** EXERCISE BRIEF **
Copy out, word for word, the lines from the start of the data below through the line containing "(tag : Nat)", and no others.

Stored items
####

/-! ### Outcomes -/

/-- Why the block stops. -/
inductive Fault where
  /-- A GO write to FUSE_CTL or ECC_TEST_CTL that names a reserved OP or MODE (R611, R614), to which
  the spec gives no operation. Raised by REGISTER_WRITE, LOUPE_WRITE and FUSE_READ. Safe: the device
  does something the spec does not state (R12), so nothing is claimed of it. -/
  | reservedOperation
deriving DecidableEq, Repr

/-- Why a command has no meaning in this model. -/
inductive Refusal where
  /-- The arm has no meaning yet. Raised by no meaning, only by an arm of `exec`. Safe. -/
  | notModelled (mnemonic : String)
deriving DecidableEq, Repr

/-! ### Time -/

/-- The timers of R39, one name each. -/
inductive TimerId where
  | stall (port : Nat)
  | sweep
  | idle
  | desc (ring : Nat)
  | drainWait (qid : Nat)
  | irq (ring : Nat)
  | admin
  | mirror (qid : Nat)
  | journal
  | beacon
  | beaconTo (node : Nat)
  | hole (node : Nat)
  | retry (node : Nat)
  | relayPass
  | relayBeacon
  | handover (pair : Nat)
  | noClock (pair : Nat)
  | govUp
  | govDown
  | scrubNear
  | scrubDeep
  | lapNear
  | lapDeep
  | read (tag : Nat)
deriving DecidableEq, Repr

/-- A running timer. Times are in 1/512 tick, the unit of R38's 30.517578125 ticks. -/
structure Timer where
  id : TimerId
  /-- Time-base value at which it started; none while it waits for its starting edge (R39). -/
  start : Option Nat
  /-- Time-base value at which it was paused (R567, R582). -/
  paused : Option Nat := none
  /-- Time spent paused. -/
  skipped : Nat := 0
deriving DecidableEq, Repr

/-- The time base (R35 to R41, R670 to R672). -/
structure TimeBase where
  /-- Nominal microseconds since POR, in 1/512 tick. -/
  now : Nat := 0
  /-- TB_NOW_HI of the last capture (R601). -/
  capHi : BitVec 16 := 0
  /-- TB_STATUS.SLOWCLK (R36). -/
  slowclk : Bool := false
  /-- TB_STATUS.TICK_RUN: the tick oscillator runs. -/
  tickRun : Bool := true
  /-- The discipline of R37 is in force. -/
  discipline : Bool := false
  /-- The measurement of R37 under way: oscillator ticks that its 32 SLOWCLK periods take, and ticks counted so
  far. None before the first tick of a measurement. -/
  win : Option (Nat × Nat) := none
  /-- Oscillator ticks counted in the last 32 SLOWCLK periods measured: the correction in force (R37). -/
  osc : Option Nat := none
  /-- Fraction of 1/512 tick that the corrected time base has accumulated, in parts of `osc`. -/
  oscFrac : Nat := 0
  timers : List Timer := []
deriving DecidableEq, Repr

/-- Bytes 0x00 to 0x0F of a PCE (R152). -/
structure Pce where
  en : Bool := false
  width : BitVec 2 := 0
  tagged : Bool := false
  flagAgg : Bool := false
  push : Bool := false
  fwft : Bool := false
  clksrc : Bool := false
  cont : Bool := false
  status : Bool := false
  qid : BitVec 14 := 0
  rsvd : Bool := false
deriving DecidableEq, Repr

/-! ### Power, boot, PACE -/

/-- Power and PACE state (R17 to R26, R460 to R470, R600). -/
structure Pwr where
  vin : Bool := true
  standby : Bool := false
  /-- PERST# is asserted. -/
  perst : Bool := true
  /-- The scope in force at PERST#'s falling edge was LINK (R215). -/
  perstLink : Bool := false
  standbyPend : Bool := false
  /-- Live PCEs of the ports that a pending STANDBY request holds closed (R464, R466). -/
  heldPces : Tbl Pce := []
  listenOk : Bool := true
  vcoreLdo : Bool := true
  phyLdo : Bool := true
  pace : Nat := 5
  govEn : Bool := false
  paceMin : Nat := 0
  paceMax : Nat := 7
  paceNow : Nat := 5
  /-- VCORE in millivolts, set from the level in use (R17). -/
  vcore : Nat := 750
  /-- The level a step in progress goes to (R18, R21). -/
  stepTo : Option Nat := none
  govUp : Nat := 8
  govDown : Nat := 500
deriving DecidableEq, Repr

/-- BOOT_STATUS (R475). -/
inductive BootStatus where
  | powerUp
  | hold
  | bist
  | rom
  | waitImage
  | loading
  | verifying
  | fwStarting
  | fwRunning
  | failed
deriving DecidableEq, Repr

/-- Boot and firmware download (R471 to R483, R597, R619). -/
structure Boot where
  status : BootStatus := .powerUp
  err : BitVec 8 := 0
  busy : Bool := false
  /-- BOOT_CTL.CMD held while BUSY is 1 (R598). -/
  held : BitVec 2 := 0
  off : Nat := 0
  len : Nat := 0
  loaded : Nat := 0
  /-- BAR2 chunk buffer (R619, R620). -/
  buf : Tbl Byte := []
  /-- Image bytes loaded. -/
  image : Tbl Byte := []
  fwVersion : Word := 0
  /-- SHA-384 recorded for measurement 3 (R479, R527). -/
  measured : Option (BitVec 384) := none
  iSram : Tbl Word := []
  dSram : Tbl Word := []
  /-- Image chunks of 7 bytes kept by a peer (R428), by chunk index. -/
  relayed : Tbl (List Byte) := []
deriving DecidableEq, Repr

/-! ### Setup registers without a home elsewhere -/

/-- Setup registers of 15_setup_registers.md (R602, R607 to R613). -/
structure Regs where
  /-- HIF_PERST_SCOPE = LINK. -/
  perstLink : Bool := false
  wakeEnPressure : Bool := false
  wakeEnQueue : Bool := false
  wakeFree : Nat := 0
  wakeSrcPressure : Bool := false
  wakeSrcQueue : Bool := false
  wakeQid : Nat := 0
  wakeQidValid : Bool := false
  /-- The pressure source may fire again (R218). -/
  pressureArmed : Bool := true
  ltrActive : Nat := 200
  ltrIdle : Nat := 50000
  sqBase : DWord := 0
  cqBase : DWord := 0
  sqLog2 : Nat := 0
  cqLog2 : Nat := 0
  admGen : BitVec 16 := 0
  adminTimeout : Nat := 100000
  dbBase : DWord := 0
  mirrorBase : DWord := 0
  mirrorEn : Bool := false
  mirrorHold : Nat := 1000
  sweepFast : Nat := 2
  sweepSlow : Nat := 1000
  sweepIdle : Nat := 50000
  sweepStale : Nat := 0
  sweepDone : Nat := 0
  stallTo : Nat := 1000
  spillRate : Nat := 8192
  spillBurst : Nat := 262144
  scrubNearEn : Bool := true
  scrubDeepEn : Bool := true
  nearGap : Nat := 10
  deepGap : Nat := 100
  wdogRst : Bool := true
  casEn : Bool := false
  casNodes : BitVec 4 := 1
  casBeacon : Nat := 1000
  casHoleTo : Nat := 60000000
deriving DecidableEq, Repr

####

** REPLY **
/-! ### Outcomes -/

/-- Why the block stops. -/
inductive Fault where
  /-- A GO write to FUSE_CTL or ECC_TEST_CTL that names a reserved OP or MODE (R611, R614), to which
  the spec gives no operation. Raised by REGISTER_WRITE, LOUPE_WRITE and FUSE_READ. Safe: the device
  does something the spec does not state (R12), so nothing is claimed of it. -/
  | reservedOperation
deriving DecidableEq, Repr

/-- Why a command has no meaning in this model. -/
inductive Refusal where
  /-- The arm has no meaning yet. Raised by no meaning, only by an arm of `exec`. Safe. -/
  | notModelled (mnemonic : String)
deriving DecidableEq, Repr

/-! ### Time -/

/-- The timers of R39, one name each. -/
inductive TimerId where
  | stall (port : Nat)
  | sweep
  | idle
  | desc (ring : Nat)
  | drainWait (qid : Nat)
  | irq (ring : Nat)
  | admin
  | mirror (qid : Nat)
  | journal
  | beacon
  | beaconTo (node : Nat)
  | hole (node : Nat)
  | retry (node : Nat)
  | relayPass
  | relayBeacon
  | handover (pair : Nat)
  | noClock (pair : Nat)
  | govUp
  | govDown
  | scrubNear
  | scrubDeep
  | lapNear
  | lapDeep
  | read (tag : Nat)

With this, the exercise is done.